Please state how many lines of the records hold the string "every", giving nothing but the number.

*** Data supplied ***

/-- Bitwise arbitration: a station loses exactly to a lower value, and then stops sending: with no purge mark and no newer
frame, its frame is queued again with the count it had, and no other slot changes. At a PROPOSE or a WAKE the owner then
tests for a new one (R22, R124), and for every other kind nothing else changes. A station whose value is not beaten (the
model's choice, log 11), or that sends nothing, changes nothing. On SLK a sender that reads back every bit as sent drives its
dominant bits and no others; one that reads another bit back in the arbitration field drives nothing behind that bit, and at
a mismatch it holds the line dominant from the next bit through its reject slot and two end bits. -/
def Obligations.LosingFrameIsQueuedAgain : Prop :=
  (∀ (own : Nat) (winner : BitVec 6), own < 64 → (losesTo own winner = true ↔ winner.toNat < own)) ∧
  (∀ (winner : BitVec 6) (s : State) (k : FrameKind) (r : Ready), s.sendingKind = some k →
    (s.slot k).sending = some r →
    (losesTo (s.sendingValue k) winner = true → ∃ t, exec (.lostArbitration winner) s = .next t ∧
      (t.slot k).sending = none ∧
      ((s.slot k).purgeMark = false → (s.slot k).queued = none →
        (∀ j, j ≠ k → t.slot j = s.slot j) ∧
        ∃ s', s' = s.withSlot k
            { queued := some (.ready r), sending := none, rejections := (s.slot k).rejections, purgeMark := false } ∧
          (k = .propose → t = testPropose s' ∧ ((∀ l, s.request.latch = some l → l.queued = true) → t = s')) ∧
          (k = .wake → t = testAnnounce s' ∧ (s.wake.mark.isSome = true → t = s')) ∧
          (k ≠ .propose → k ≠ .wake → t = s')) ∧
      t = { s with link := { s.link with slots := t.link.slots }, wake := { s.wake with mark := t.wake.mark },
                   request := { s.request with latch := t.request.latch } }) ∧
    (losesTo (s.sendingValue k) winner = false → exec (.lostArbitration winner) s = .next s)) ∧
  (∀ (f : Frame) (read : List Bool) (m p : Nat) (b : Bool), (∀ q, q < m → read[q]? = f.line[q]?) →
    f.line[m]? = some b → read[m]? = some (!b) →
    (m < 7 → (f.holds read p = true ↔ p ≤ m ∧ f.line[p]? = some false)) ∧
    (7 ≤ m → m < f.rejectSlot →
      (f.holds read p = true ↔ (p ≤ m ∧ f.line[p]? = some false) ∨ (m < p ∧ p ≤ f.rejectSlot + 2)))) ∧
  (∀ (f : Frame) (read : List Bool) (p : Nat), (∀ q, q < f.rejectSlot → read[q]? = f.line[q]?) →
    (f.holds read p = true ↔ f.line[p]? = some false)) ∧
  ∀ (winner : BitVec 6) (s : State), s.sendingKind = none → exec (.lostArbitration winner) s = .next s

/-- A rejected frame: its sender queues it again with the rejection count one higher, below the eighth, and at a
PROPOSE or a WAKE the owner then tests for a new one. With a purge mark, or with a newer frame waiting, a frame
rejected or beaten in arbitration is dropped instead and its owner told: a WAKE clears the announcing mark, a PROPOSE
of the latched request makes the latch wait again, and a forced PROPOSE is queued again while a long press still
applies (log 20). A station that is not sending only counts its own finding, as does one that discards a delivered
frame alone; if that frame is its own, its sending place empties (log 46). Off the link nothing changes. The eighth
rejection of one frame in a row latches LINK_FAULT as SEVERE and makes the station MUTE with every slot empty, so that
no FAULT is sent, also where the frame carries a purge mark (the model's choice, log 55). A MUTE station rejects
nothing. -/
def Obligations.RejectedFrameIsSentAgain : Prop :=
  (∀ (rx : Reception) (s s' : State) (k : FrameKind) (r : Ready), s.onLink = true → s.sendingKind = some k →
    (s.slot k).sending = some r → (s.slot k).purgeMark = false → (s.slot k).queued = none →
    (s.slot k).rejections < 7 → s' = (judgeReception rx s).withSlot k
      { queued := some (.ready r), sending := none, rejections := (s.slot k).rejections + 1, purgeMark := false } →
    (k ≠ .propose → k ≠ .wake → exec (.frameRejected rx) s = .next s') ∧
    (k = .propose → exec (.frameRejected rx) s = .next (testPropose s') ∧
      ((∀ l, s.request.latch = some l → l.queued = true) → exec (.frameRejected rx) s = .next s')) ∧
    (k = .wake → exec (.frameRejected rx) s = .next (testAnnounce s') ∧
      (s.wake.mark.isSome = true → exec (.frameRejected rx) s = .next s'))) ∧
  (∀ (c : Instr) (winner : BitVec 6) (rx : Reception) (s s₀ s' : State) (k : FrameKind) (r : Ready),
    s.onLink = true → s.sendingKind = some k → (s.slot k).sending = some r → r.frame.body.kind = k →
    (c = .lostArbitration winner ∧ losesTo (s.sendingValue k) winner = true ∧ s₀ = s) ∨
      (c = .frameRejected rx ∧ (s.slot k).rejections < 7 ∧ s₀ = judgeReception rx s) →
    (s.slot k).purgeMark = true ∨ (s.slot k).queued.isSome = true →
    s' = s₀.withSlot k { queued := (s.slot k).queued, sending := none, rejections := 0, purgeMark := false } →
    (k ≠ .propose → k ≠ .wake → exec c s = .next s') ∧
    (k = .wake → exec c s = .next (testAnnounce { s' with wake := { s'.wake with mark := none } })) ∧
    (∀ kd img, r.frame.body = .propose kd false img →
      (kd = .demote ∨ r.forReplaced = true → exec c s = .next (testPropose s')) ∧
      (kd ≠ .demote → r.forReplaced = false → exec c s = .next (testPropose { s' with
        request := { s'.request with latch := s.request.latch.map fun l => { l with queued := false } } }))) ∧
    (∀ kd img, r.frame.body = .propose kd true img →
      (s.votingOrStaging = false ∨ (s.slot k).queued.isSome = true → exec c s = .next (testPropose s')) ∧
      (s.votingOrStaging = true → (s.slot k).queued = none → ∃ t, exec c s = .next t ∧
        t.hasQueued .propose s.nextNumber (.propose .enterOff true false)))) ∧
  (∀ (rx : Reception) (s : State) (k : FrameKind), s.onLink = true → s.sendingKind = some k →
    exec (.discardedAtThisStationAlone rx) s = .next ((judgeReception rx s).withSlot k
      { queued := (s.slot k).queued, sending := none, rejections := 0, purgeMark := false })) ∧
  (∀ (c : Instr) (rx : Reception) (s : State), s.onLink = true → s.sendingKind = none →
    c = .frameRejected rx ∨ c = .discardedAtThisStationAlone rx →
    exec c s = .next { s with link := { s.link with
      receiveErrors := if rx.inError s.system.linkRate then min (s.link.receiveErrors + 1) 65535
        else s.link.receiveErrors } }) ∧
  (∀ (c : Instr) (rx : Reception) (s : State), s.onLink = false →
    c = .frameRejected rx ∨ c = .discardedAtThisStationAlone rx → exec c s = .next s) ∧
  ∀ (rx : Reception) (s : State) (k : FrameKind), s.onLink = true → s.sendingKind = some k →
    7 ≤ (s.slot k).rejections →
    ∃ t, exec (.frameRejected rx) s = .next t ∧ t.agreement.phase = .mute ∧ t.presence.muteCause = .linkFault ∧
      (∀ j, t.slot j = Slot.blank) ∧ LatchedFirst s t .linkFault noTarget .severe ∧ ∀ other, t.rejects other = false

*** End of Data supplied ***

Written answer:
3